Postby brar_w » 06 Nov 2018 17:01

nam wrote:If they are using GaN, then may be, it might have reduced cooling needs. If that is the case, then it is a achievement to get a X band GaN, jet radar.

Regular AESA with air cooling method, is a downgraded AESA.


It depends upon performance requirements, and how exactly you define air-cooled. There are radars, like the F-16's APG-83, for example that primarily use air-cooling, have a local heat exchanger or other embedded cooling solution, but do not require any addition of liquid cooling plumbing on the aircraft. This was a design requirement, as the USAF did not want to go through the expensive modifications of introducing plumbing for liquid cooling and overhauling the F-16's unlike the UAE's blk'60 aircraft, where they had to basically create a bespoke system. Northrop and Lockheed have met all performance requirements with this approach but had to upgrade the radar to include the latest generation components to do so (it isn't a recycled AN/APG-80 from the UAE bid). I believe the APG-83's main rical from Raytheon (RACR) also is primarily air-cooled and does not require plumbing for liquid cooling to be provisioned. These sets were designed to be drop in replacements on the F-16 and F/A-18 aircraft.

nam wrote:For the same power rating , GaN are more power efficient ( reduced heating), hence will need lower cooling.

If for the same power rating, if GaN thermal properties are bad compared to GaAS, then no one will move towards GaN.

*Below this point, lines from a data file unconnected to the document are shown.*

-- ==== Sys2Proof/Machine/Rings.lean ====
section
/-!
DEFINITION. Ring contexts, doorbells, descriptors and completions of the host interface (R414 to
R442), as data and as checks on bytes.
-/
namespace Sys2Proof.Machine

open Sys2Proof

/-- The three kinds of ring (R415). -/
inductive RingType where
  | submission | completion | event
  deriving DecidableEq, Repr

/-- A ring context (R415). -/
structure RingCtx where
  type : RingType
  prio : Nat
  stream : Option Nat
  log2 : Nat
  gen : Nat
  base : Nat
  db : Nat
  pair : Nat
  vector : Nat
  irqEn : Bool
  coalCnt : Nat
  coalUs : Nat
  crc : Nat
  deriving DecidableEq, Repr

/-- Entries of a ring (R415). -/
def RingCtx.size (c : RingCtx) : Nat := 2 ^ c.log2

/-- TYPE's code (R415). -/
def RingType.ofCode (n : Nat) : Option RingType :=
  if n = 1 then some .submission else if n = 2 then some .completion else if n = 3 then some .event else none

/-- A context's 32 bytes read, TYPE taken from the low bits (R415). -/
def RingCtx.ofBytes (b : List Byte) : Option RingCtx :=
  let w := leNat (b.take 32)
  (RingType.ofCode (field w 0 2)).map (fun t =>
    ⟨t, field w 2 2, if bitAt w 12 then some (field w 8 4) else none, field w 16 5, field w 24 8, field w 32 64,
     field w 96 64, field w 160 14, field w 176 11, bitAt w 187, field w 192 8, field w 200 16, field w 224 32⟩)

/-- The causes of a failed table load (R416). -/
inductive LoadCause where
  | crc | reserved | address | pair | duplicate | read | busy | attnBase
  deriving DecidableEq, Repr

/-- A cause's code (R416). -/
def LoadCause.code : LoadCause → Nat
  | .crc => 1 | .reserved => 2 | .address => 3 | .pair => 4 | .duplicate => 5 | .read => 6 | .busy => 7 | .attnBase => 8

/-- The fields of one context against R414 and R415; causes in ascending order. -/
def ctxFieldCause (b : List Byte) : Option LoadCause :=
  let w := leNat (b.take 32)
  if !crcOk 32 (b.take 32) then some .crc
  else match RingCtx.ofBytes b with
  | none => none
  | some c =>
    let sub := c.type = .submission
    let rsv := field w 4 4 != 0 || field w 13 3 != 0 || field w 21 3 != 0 || field w 174 2 != 0
      || field w 188 4 != 0 || field w 216 8 != 0
    let foreign := if sub then c.vector != 0 || c.irqEn || c.coalCnt != 0 || c.coalUs != 0
      else c.prio != 0 || c.stream.isSome || field w 8 4 != 0
    if c.log2 < 4 ∨ 16 < c.log2 ∨ rsv ∨ foreign then some .reserved
    else if 2 ^ 52 ≤ c.base ∨ c.base % 4096 ≠ 0 ∨ 2 ^ 52 ≤ c.db ∨ c.db % 8 ≠ 0 then some .address
    else if !sub ∧ c.pair ≠ 0 then some .pair
    else none

/-- The contexts of a table of `n` entries, checked in ascending ring number (R416): the rings, or the
first failure with its ring number. `slot r` gives context r's bytes. -/
def checkTable (slot : Nat → List Byte) (n : Nat) : Except (Nat × LoadCause) (List (Nat × RingCtx)) :=
  let types (r : Nat) : Nat := getLe (slot r) 0 1 % 4
  (List.range n).foldlM (fun (acc : List (Nat × RingCtx)) (r : Nat) =>
    if types r = 0 then .ok acc
    else match ctxFieldCause (slot r), RingCtx.ofBytes (slot r) with
    | some c, _ => .error (r, c)
    | none, none => .ok acc
    | none, some c =>
      if c.type = .submission ∧ ¬(c.pair < n ∧ types c.pair = 2) then .error (r, .pair)
      else if c.type = .submission ∧ acc.any (fun e => e.2.type == .submission && e.2.db == c.db) then
        .error (r, .duplicate)
      else if c.type = .event ∧ acc.any (fun e => e.2.type == .event) then .error (r, .duplicate)
      else .ok (acc ++ [(r, c)])) []

/-! ### Descriptors -/

/-- The opcodes of R431. -/
def opcodes : List Nat :=
  [0x0001, 0x0010, 0x0011, 0x0012, 0x0020, 0x0021, 0x0022, 0x0023, 0x0030, 0x0031, 0x0040, 0x0041, 0x0042, 0x0043,
   0x0050, 0x0051, 0x0060, 0x0061, 0x0070]

/-- The bit fields that each opcode's operand map assigns (R84, R85, R87, R89, R90, R433): (first
bit, length). -/
def opFields (op : Nat) : List (Nat × Nat) :=
  let payload := [(128, 64), (192, 64), (256, 32), (288, 32)]
  match op with
  | 0x0010 => [(128, 64), (192, 64), (256, 64), (320, 1)]
  | 0x0011 => [(128, 64)]
  | 0x0012 => payload
  | 0x0020 => payload ++ [(320, 8), (328, 8), (336, 16), (352, 32), (384, 32), (416, 8)]
  | 0x0021 => payload ++ [(320, 32), (352, 32), (384, 16)]
  | 0x0022 => payload ++ [(320, 8), (336, 16)]
  | 0x0023 => [(128, 240)]
  | 0x0030 => [(128, 320)]
  | 0x0031 => [(128, 64), (192, 64), (256, 40), (296, 40), (336, 16)]
  | 0x0040 => [(128, 64)]
  | 0x0041 => [(128, 64)]
  | 0x0042 => [(128, 64)]
  | 0x0043 => [(128, 64)]
  | 0x0050 => [(128, 8), (136, 8), (144, 1), (152, 1), (160, 32)]
  | 0x0051 => [(128, 1), (160, 32), (192, 160)]
  | 0x0060 => [(128, 8), (192, 64), (256, 32)]
  | 0x0061 => [(128, 208)]
  | 0x0070 => [(128, 3)]
  | _ => []

/-- Every operand bit that the opcode's map does not assign is 0 (R430). -/
def opRsvOk (d : Nat) (op : Nat) : Bool :=
  let mask := (opFields op).foldl (fun m f => m ||| (2 ^ f.2 - 1) * 2 ^ f.1) 0
  let operands := field d 128 320 * 2 ^ 128
  operands &&& mask == operands

/-- A ring that R431 allows for an opcode: a stream ring carries only its stream's world opcode and
those open to any submission ring. -/
def opRingOk (op : Nat) (streamOp : Option Nat) : Bool :=
  match streamOp with
  | some s => op == s || [0x0001, 0x0023, 0x0040, 0x0041, 0x0042, 0x0043].contains op
  | none => !([0x0020, 0x0021, 0x0022].contains op)

/-- A descriptor's fixed fields (R427). -/
structure DescHead where
  opcode : Nat
  irq : Bool
  fence : Bool
  trace : Bool
  seq : Nat
  tag : Nat
  deriving DecidableEq, Repr

/-- The fixed fields of a slot's 64 bytes (R427). -/
def DescHead.ofBytes (b : List Byte) : DescHead :=
  ⟨getLe b 0 2, bitAt (getLe b 2 1) 0, bitAt (getLe b 2 1) 1, bitAt (getLe b 2 1) 2, getLe b 4 4, getLe b 8 8⟩

/-- The status values (R438). -/
inductive Status where
  | ok | okDegraded | crc | badDesc | refused | resource | noImage | dma | deadline | cancelled | suspended
  | queued | stale | unknownTag | noCandidate | verifyMismatch | faultRestart | solverNonfinite | fatal
  deriving DecidableEq, Repr

/-- A status value (R438). -/
def Status.code : Status → Nat
  | .ok => 0x0000 | .okDegraded => 0x0001 | .crc => 0x0010 | .badDesc => 0x0011 | .refused => 0x0012
  | .resource => 0x0013 | .noImage => 0x0014 | .dma => 0x0015 | .deadline => 0x0020 | .cancelled => 0x0021
  | .suspended => 0x0022 | .queued => 0x0023 | .stale => 0x0024 | .unknownTag => 0x0025 | .noCandidate => 0x0026
  | .verifyMismatch => 0x0030 | .faultRestart => 0x0031 | .solverNonfinite => 0x0032 | .fatal => 0x00FF

/-- The opcodes whose operands the rows of R104 check, in their order. -/
def worldOps : List Nat := [0x0020, 0x0021, 0x0022, 0x0023]

/-- Checks 2 to 6 of R429 and the RSV operands of R430, those of world descriptors left to R104. `fatal` is a fatal
start (R405). -/
def descCheck (b : List Byte) (count : Nat) (streamOp : Option Nat) (fatal : Bool) : Option Status :=
  let h := DescHead.ofBytes b
  if !crcOk 64 (b.take 64) then some .crc
  else if getLe b 56 4 ≠ 0 ∨ getLe b 2 2 / 8 ≠ 0 then some .badDesc
  else if h.seq ≠ count % 2 ^ 32 then some .badDesc
  else if !opcodes.contains h.opcode || !opRingOk h.opcode streamOp then some .badDesc
  else if fatal ∧ h.opcode ≠ 0x0060 then some .fatal
  else if h.trace ∧ h.opcode ≠ 0x0030 ∧ h.opcode ≠ 0x0031 then some .badDesc
  else if !worldOps.contains h.opcode && !opRsvOk (leNat (b.take 64)) h.opcode then some .badDesc
  else none

/-- An address a descriptor names (R414). -/
def addrOk (a align : Nat) : Bool := decide (a < 2 ^ 52) && a % align == 0

/-- An outstanding descriptor (R424, R426). -/
structure Desc where
  ring : Nat
  head : DescHead
  bytes : List Byte
  deriving DecidableEq, Repr

/-- A completion due (R435, R437). -/
structure Compl where
  /-- the submission ring -/
  ring : Nat
  tag : Nat
  status : Status
  opcode : Nat
  seq : Nat
  r0 : Nat
  r1 : Nat
  /-- signal at once (R436) -/
  now : Bool
  /-- HEARTBEAT_OUT toggles after it (R283) -/
  heartbeat : Bool
  deriving DecidableEq, Repr

/-- The 32 bytes of completion `i` of a ring of 2^log2 entries (R435). -/
def Compl.bytes (c : Compl) (time i log2 : Nat) : List Byte :=
  leBytes 8 c.tag ++ leBytes 2 c.status.code ++ leBytes 2 c.opcode ++ leBytes 4 c.seq ++ leBytes 4 c.r0
  ++ leBytes 4 c.r1 ++ leBytes 8 (time % 2 ^ 63 + (1 - i / 2 ^ log2 % 2) * 2 ^ 63)

/-- Why a ring is in ERROR (R440, R441). -/
inductive RingError where
  | overrun | readFail | slotFail
  deriving DecidableEq, Repr

/-- A ring error's code (R441). -/
def RingError.code : RingError → Nat
  | .overrun => 1 | .readFail => 2 | .slotFail => 3

/-- An active ring (R416, R418, R435, R440). For a submission ring `count` is the descriptors
fetched and `peer` the TAIL last seen; for a completion or event ring `count` is the entries written
and `peer` the HEAD last seen. -/
structure Ring where
  num : Nat
  ctx : RingCtx
  count : Nat
  peer : Nat
  error : Option RingError
  /-- consecutive failed reads of the doorbell record, and of a slot -/
  dbFails : Nat
  slotFails : Nat
  /-- completions written since the last message (R436) -/
  unsignalled : Nat
  deriving DecidableEq, Repr

/-- A ring right after a successful load (R416). -/
def Ring.fresh (e : Nat × RingCtx) : Ring := ⟨e.1, e.2, 0, 0, none, 0, 0, 0⟩

/-- A doorbell record read: TAIL or HEAD, where GEN matches (R418). -/
def doorbellOf (gen : Nat) (b : List Byte) : Option Nat :=
  if getLe b 4 2 = gen then some (getLe b 0 4) else none

/-- The descriptors that wait to be fetched (R418). -/
def Ring.waiting (r : Ring) : Nat := (r.peer + 2 ^ 32 - r.count % 2 ^ 32) % 2 ^ 32

/-- A submission ring after its doorbell record was read (R418, R420, R440). -/
def Ring.doorbell (r : Ring) (rec : Option (List Byte)) : Ring :=
  match rec with
  | none => { r with dbFails := r.dbFails + 1,
                     error := if 1 ≤ r.dbFails then some (r.error.getD .readFail) else r.error }
  | some b =>
    match doorbellOf r.ctx.gen b with
    | none => { r with dbFails := 0 }
    | some v =>
      let r := { r with dbFails := 0, peer := v }
      let beyond := match r.ctx.type with
        | .submission => decide (r.ctx.size < r.waiting)
        | .completion => decide (r.ctx.size < (r.count + 2 ^ 32 - v) % 2 ^ 32)
        | .event => false
      if beyond then { r with error := some (r.error.getD .overrun) } else r

/-- A completion ring has room for one more entry (R435). -/
def Ring.room (r : Ring) : Bool :=
  r.error.isNone && decide ((r.count + 2 ^ 32 - r.peer) % 2 ^ 32 < r.ctx.size)

end Sys2Proof.Machine
end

You switch to GaN in order to drive more power, get better performance (or overcome performance deficiency) and achieve performance not possible with GaAs devices. It is a major cost driver to do so both from industrial capability and capacity perspective and from a pure acquisition cost perspective so you do not make that decision lightly. While there are reliability advantages even without tapping into higher performance they do not really matter much when you are dealing with a 6-8,000 hr fighter. Case in point - ON the F-35, the radar aperture is sealed shut as the GaAs T/R modules have demonstrated reliability far exceeding the expected life of the aircraft.
Last edited by brar_w on 06 Nov 2018 17:10, edited 4 times in total.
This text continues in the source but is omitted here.